If I am fortunate to be elected President, I will continue to make excellence for every child in America a top priority. In recent months, I have proposed fundamentally changing the federal role in education by:

  • Closing the Educational Achievement Gap between Disadvantaged Students and their Peers by making sure that federal dollars no longer follow failure. States and schools will be held accountable for results. And if a school fails to improve, then federal funds will go to parents for tutoring, a charter school, a successful public school, or a private school. I will also establish and fund a $5 billion "Reading First" program to help ensure that every disadvantaged child learns to read.

  • Improving Early Learning by reforming Head Start and shifting its focus to helping children develop the basic pre-reading and numeracy skills they need to begin school ready to learn.

  • Raising the Standards of Excellent through Local Control and Accountability by giving states and local school districts unprecedented flexibility with federal education tax dollars, and by encouraging them to set high standards and measure results to ensure that schools are teaching and children are learning.

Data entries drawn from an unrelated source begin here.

@[simp] theorem State.modHub_now (s : State) (h : Hub) (f : HubSt → HubSt) : (s.modHub h f).now = s.now := State.setHub_now s h _
@[simp] theorem State.modHub_boot (s : State) (h : Hub) (f : HubSt → HubSt) : (s.modHub h f).boot = s.boot := State.setHub_boot s h _
@[simp] theorem State.modHub_pins (s : State) (h : Hub) (f : HubSt → HubSt) : (s.modHub h f).pins = s.pins := State.setHub_pins s h _
@[simp] theorem State.modHub_due (s : State) (h : Hub) (f : HubSt → HubSt) : (s.modHub h f).due = s.due := State.setHub_due s h _
@[simp] theorem State.modHub_queues (s : State) (h : Hub) (f : HubSt → HubSt) : (s.modHub h f).queues = s.queues := State.setHub_queues s h _
@[simp] theorem State.modHub_blks (s : State) (h : Hub) (f : HubSt → HubSt) : (s.modHub h f).blks = s.blks := State.setHub_blks s h _
@[simp] theorem State.modHub_mem (s : State) (h : Hub) (f : HubSt → HubSt) : (s.modHub h f).mem = s.mem := State.setHub_mem s h _
@[simp] theorem State.modHub_poison (s : State) (h : Hub) (f : HubSt → HubSt) : (s.modHub h f).poison = s.poison := State.setHub_poison s h _
@[simp] theorem State.modHub_caches (s : State) (h : Hub) (f : HubSt → HubSt) : (s.modHub h f).caches = s.caches := State.setHub_caches s h _
@[simp] theorem State.modHub_gcs (s : State) (h : Hub) (f : HubSt → HubSt) : (s.modHub h f).gcs = s.gcs := State.setHub_gcs s h _
@[simp] theorem State.modHub_creels (s : State) (h : Hub) (f : HubSt → HubSt) : (s.modHub h f).creels = s.creels := State.setHub_creels s h _
@[simp] theorem State.modHub_cores (s : State) (h : Hub) (f : HubSt → HubSt) : (s.modHub h f).cores = s.cores := State.setHub_cores s h _
@[simp] theorem State.modHub_online (s : State) (h : Hub) (f : HubSt → HubSt) : (s.modHub h f).online = s.online := State.setHub_online s h _
@[simp] theorem State.modHub_scrubs (s : State) (h : Hub) (f : HubSt → HubSt) : (s.modHub h f).scrubs = s.scrubs := State.setHub_scrubs s h _
@[simp] theorem State.modHub_scrZero (s : State) (h : Hub) (f : HubSt → HubSt) : (s.modHub h f).scrZero = s.scrZero := State.setHub_scrZero s h _
@[simp] theorem State.modHub_gddrTry (s : State) (h : Hub) (f : HubSt → HubSt) : (s.modHub h f).gddrTry = s.gddrTry := State.setHub_gddrTry s h _
@[simp] theorem State.modHub_qrst (s : State) (h : Hub) (f : HubSt → HubSt) : (s.modHub h f).qrst = s.qrst := State.setHub_qrst s h _
@[simp] theorem State.modHub_stopped (s : State) (h : Hub) (f : HubSt → HubSt) : (s.modHub h f).stopped = s.stopped := State.setHub_stopped s h _
@[simp] theorem State.modHub_engRef (s : State) (h : Hub) (f : HubSt → HubSt) : (s.modHub h f).engRef = s.engRef := State.setHub_engRef s h _
@[simp] theorem State.modHub_engRst (s : State) (h : Hub) (f : HubSt → HubSt) : (s.modHub h f).engRst = s.engRst := State.setHub_engRst s h _
@[simp] theorem State.modHub_c0End (s : State) (h : Hub) (f : HubSt → HubSt) : (s.modHub h f).c0End = s.c0End := State.setHub_c0End s h _
@[simp] theorem State.modHub_qrstRun (s : State) (h : Hub) (f : HubSt → HubSt) : (s.modHub h f).qrstRun = s.qrstRun := State.setHub_qrstRun s h _
@[simp] theorem State.modHub_arbs (s : State) (h : Hub) (f : HubSt → HubSt) : (s.modHub h f).arbs = s.arbs := State.setHub_arbs s h _
@[simp] theorem State.modHub_lts (s : State) (h : Hub) (f : HubSt → HubSt) : (s.modHub h f).lts = s.lts := State.setHub_lts s h _
@[simp] theorem State.modHub_lastAt (s : State) (h : Hub) (f : HubSt → HubSt) : (s.modHub h f).lastAt = s.lastAt := State.setHub_lastAt s h _
@[simp] theorem State.modHub_upsets (s : State) (h : Hub) (f : HubSt → HubSt) : (s.modHub h f).upsets = s.upsets := State.setHub_upsets s h _
@[simp] theorem State.modHub_qsel (s : State) (h : Hub) (f : HubSt → HubSt) : (s.modHub h f).qsel = s.qsel := State.setHub_qsel s h _
@[simp] theorem State.modHub_dlks (s : State) (h : Hub) (f : HubSt → HubSt) : (s.modHub h f).dlks = s.dlks := State.setHub_dlks s h _
@[simp] theorem State.modHub_hlks (s : State) (h : Hub) (f : HubSt → HubSt) : (s.modHub h f).hlks = s.hlks := State.setHub_hlks s h _
@[simp] theorem State.modHub_errs (s : State) (h : Hub) (f : HubSt → HubSt) : (s.modHub h f).errs = s.errs := State.setHub_errs s h _
@[simp] theorem State.modHub_doff (s : State) (h : Hub) (f : HubSt → HubSt) : (s.modHub h f).doff = s.doff := State.setHub_doff s h _
@[simp] theorem State.modHub_mgt (s : State) (h : Hub) (f : HubSt → HubSt) : (s.modHub h f).mgt = s.mgt := State.setHub_mgt s h _
@[simp] theorem State.modHub_stamp (s : State) (h : Hub) (f : HubSt → HubSt) : (s.modHub h f).stamp = s.stamp := State.setHub_stamp s h _
@[simp] theorem State.modHub_fresh (s : State) (h : Hub) (f : HubSt → HubSt) : (s.modHub h f).fresh = s.fresh := State.setHub_fresh s h _
@[simp] theorem State.modHub_out (s : State) (h : Hub) (f : HubSt → HubSt) : (s.modHub h f).out = s.out := State.setHub_out s h _
@[simp] theorem State.modHub_pending (s : State) (h : Hub) (f : HubSt → HubSt) : (s.modHub h f).pending = s.pending := State.setHub_pending s h _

  • Expanding Choice and Encouraging Competition by requiring states to issue report cards that tell parents how well schools are teaching their children; doubling the number of charter schools nationwide to ensure greater choice; and increasing to $5000 the amount parents can save tax-free each year to cover educational expenses for their children.

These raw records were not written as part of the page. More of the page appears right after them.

-- ==== Sys2Proof/Laws/PerInstr.lean ====
section
/-! SUPPORT. Statements made for each command by itself: the addresses of a well-formed command lie in the frame. -/

namespace Sys2Proof.Laws.InFrame

/-- Every address that a well-formed command names lies in the frame (R104). -/
def Statement (i : Instr) : Prop := i.wellFormed = true → ∀ a ∈ i.addresses, a < frameSize

/-- Bytes that lie in the frame begin in it. -/
theorem lt_of_frameBytes {a n : Nat} (h : frameBytes a n = true) : a < frameSize := by
  simp only [frameBytes, Bool.and_eq_true, decide_eq_true_eq] at h; omega
theorem one {x n : Nat} (h : x < n) : ∀ a ∈ [x], a < n := by simpa using h
theorem lt_of_ok {a : CoreAccess} (h : a.ok = true) : a.addr < frameSize := by
  simp only [CoreAccess.ok, Bool.and_eq_true] at h; exact lt_of_frameBytes h.1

  • Promoting Character Development and Restoring Discipline by tripling funding for character education and by requiring states to establish a "zero-tolerance" policy that empowers teachers to remove disruptive students from class.

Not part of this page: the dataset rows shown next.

-- ==== Sys2Proof/Tests/Slice0.lean ====
section
/-! SUPPORT. Tests of one step each, ill-formed commands that the check refuses, and for every statement with premises concrete states
and operands that meet them (the theorems witness_…). -/

open Sys2Proof Sys2Proof.Machine

namespace Sys2Proof.Tests
set_option Elab.async false

/-- One hub die in operation. -/
def hub : HubSt :=
  { part := { hank := .owned, zeroed := false, parts := [(0, { hanks := 3 })] }
    xlt := { ctxs := [(32, { en := true, root := 0x100 })] }, gov := { target := 12000 } }
/-- Page tables that map the first 2 MiB of context 32 onto the first 2 MiB of memory, and the next 2 MiB onto the start of the GDDR range of H0, read and write. -/
def tables : List Host.Cell :=
  [(0x100000, 1), (0x100001, 0x10), (0x100002, 0x10), (0x101000, 1), (0x101001, 0x20), (0x101002, 0x10), (0x102000, 0x0F), (0x102008, 0x0F), (0x10200D, 1)]
/-- A package in operation with the queues qs and the bytes m, below the page tables, in memory. -/
def pkg (qs : SMap Queue) (m : List Host.Cell) : State :=
  { boot := { power := true, step := 7, ready := true, feat := 3, mctp := true }
    hub0 := { hub with ltu := { active := true, st := .locked } }, hub1 := { hub with ltu := { st := .locked } }
    queues := qs, online := [(2, true), (3, true)], mem := m ++ tables }
/-- A running queue with the commands cs, of which all are admitted. -/
def que (cs : List Cmd) : Queue :=
  { ctx := 32, bound := true, ringBase := 0x8000, cmplBase := 0x9000, dx2 := true, policy := .skip, enable := true, st := .running
    prod := BitVec.ofNat 32 cs.length, cons := BitVec.ofNat 32 cs.length, cmds := cs }
/-- A running command at its first boundary. -/
def cmd (op : Nat) (w : List W64) : Cmd :=
  { entry := BitVec.ofNat 8 op :: List.replicate 63 0, dx2 := true, phase := .running, startT := some 5, body := some w, readyT := some 5 }
def holds (o : Host.Outcome State Fault Refusal) (p : State → Bool) : Bool := match o with | .next t => p t | _ => false
def sameMem (s t : State) : Bool := t.mem == s.mem && t.caches == s.caches && t.poison == s.poison
def sameWork (s t : State) : Bool := t.queues == s.queues && t.cores == s.cores && t.creels == s.creels && t.gcs == s.gcs
def sameStart (s t : State) : Bool := t.boot == s.boot && t.pins == s.pins && t.doff == s.doff && t.mgt == s.mgt
def quiet (s t : State) : Bool := sameMem s t && sameWork s t && sameStart s t
def isNext (o : Host.Outcome State Fault Refusal) (t : State) : Bool := holds o fun u => u == t

/-! ## How a witness shows that it meets the premises of a statement -/

/-- The maps of the whole package that have to be in canonical form. -/
def canonMaps (s : State) : List Bool :=
  [Memory.wf s.mem, mwf false s.poison, mwf {} s.queues, s.queues.all fun e => decide (e.1 < 1024), mwf {} s.cores, mwf {} s.caches,
   mwf {} s.gcs, mwf {} s.creels, mwf {} s.scrubs, mwf {} s.dlks, mwf {} s.hlks, mwf {} s.errs, mwf 0 s.qrst, mwf 0 s.qrstRun, mwf 0 s.qsel,
   mwf 0 s.c0End, mwf {} s.arbs, mwf (0, 0) s.lastAt, mwf 0 s.upsets, mwf false s.online, mwf false s.scrZero, mwf (0, 0, 0) s.gddrTry,
   mwf false s.stopped, mwf false s.engRst, mwf false s.engRef]
/-- Those of one hub die. -/
def hubMaps (h : HubSt) : List Bool := [mwf {} h.grps, mwf {} h.flk.ports, mwf {} h.cbGrps, mwf {} h.flk.knot.seqs]
def canonB (s : State) : Bool := (canonMaps s ++ hubMaps s.hub0 ++ hubMaps s.hub1).all id
theorem canonical_of {s : State} (h : canonB s = true) (hb : s.blks = []) : Canonical s := by
  have all (b : Bool) (m : b ∈ canonMaps s ++ hubMaps s.hub0 ++ hubMaps s.hub1) : b = true := List.all_eq_true.1 h b m
  have on (b : Bool) (m : b ∈ canonMaps s) : b = true := all b (by simp only [List.mem_append, m, true_or])
  have hub (k : Hub) (b : Bool) (m : b ∈ hubMaps (s.hub k)) : b = true := all b (by
    have two : s.hub k = s.hub0 ∨ s.hub k = s.hub1 := by unfold State.hub; split <;> simp
    rcases two with e | e <;> rw [e] at m <;> simp only [List.mem_append, m, true_or, or_true])
  constructor
  case keys => simpa using on _ (.tail _ (.tail _ (.tail _ (.head _))))
  case blks => rw [hb]; rfl
  case cnt => intro p; simp only [State.blk, hb]; rfl
  case grps | ports | cbGrps | seqs => exact fun k => hub k _ (by simp [hubMaps])
  all_goals exact on _ (by simp [canonMaps])
theorem works_of {s : State} (h : s.alive = true) : Works s := h
theorem noLines {s : State} (h : s.caches = []) (i : Nat) : (s.cache i).lines = [] := by simp only [State.cache, h]; rfl
theorem cachesOk_of {s : State} (hm : Memory.wf s.mem = true) (h : s.caches = []) : CachesOk s :=
  ⟨hm, by rw [h]; rfl, fun i _ l hl => absurd (noLines h i ▸ hl) List.not_mem_nil, fun i _ => by rw [noLines h]; exact List.Pairwise.nil⟩
theorem noPoison_of {s : State} (hp : s.poison = []) (h : s.caches = []) (hu : s.upsets = [] := by rfl) : NoPoison s :=
  ⟨hp, fun i _ _ hl => absurd (noLines h i ▸ hl) List.not_mem_nil, hu⟩
theorem heldCurrent_of {s : State} {h : Hub} {ctx : Nat} (e : (s.hub h).xlt.held = []) : HeldCurrent s h ctx := by
  intro va rd wr; simp [oldAnswers, e]
/-- What holds of an untouched queue and of every listed one holds of every queue. -/
theorem listed_queue {s : State} (P : Queue → Prop) (h0 : P {}) (h : ∀ e ∈ s.queues, P e.2) (q : QIdx) : P (s.queue q) := by
  have key : ∀ m : SMap Queue, (∀ e ∈ m, P e.2) → ∀ k, P (mget {} m k) := by
    intro m
    induction m with
    | nil => intro _ _; exact h0
    | cons e m ih =>
      intro hm k
      simp only [mget]
      split
      · exact hm e List.mem_cons_self
      · exact ih (fun x hx => hm x (List.mem_cons_of_mem _ hx)) k
  exact key _ h _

  • Ensuring School Safety by requiring states receiving federal money to show measurable improvements in creating a protective learning environment, and by allowing students in dangerous schools to transfer to safer ones. I will also work to keep guns out of schools with "Project Sentry"--a plan that calls for prosecuting students with guns and the adults who supply them.

  • Expanding Opportunities for Teachers by increasing funds for teacher training and by establishing a teacher tax deduction to help defray out-of-pocket classroom expenses.
At the moment, we have a great national opportunity--to challenge the defenders of the status quo and to enact education reforms that insist on high standards to match the high hopes of America's parents. Some materials outlining my plans are encloses. I appreciate your taking the time to write.

George W. Bush

June 27, 2000

Dear Governor Bush,

Thank you for your letter of May 25th, in reply to my letter of February 9th. At the risk of being ungracious, however, I must point out that there is little in the content of your letter to suggest that you actually read mine.

My letter inquired specifically about your proposed Teacher Protection Act, seeking some clarification of what you would consider a "junk lawsuit" (the term you used in New Hampshire last November) and citing a 1996 Texas court case. Your letter, by contrast, while making no acknowledgement of the court case, outlines every facet of your education reform plan EXCEPT the Teacher Protection Act.

However great the merit of these educational policies you have listed, they provide no hint of an answer to the question I asked. You might as well have responded with a proposal to balance the federal budget or a summary of health care initiatives.

Enclosed is a copy of my original letter to you. Even if you are understandably too busy to reply a second time (and reply pertinently for the first), I hope you will at least reflect on both the current legal standing of Texas schoolchildren and the serious implications which your Teacher Protection Act could have for schoolchildren across the country.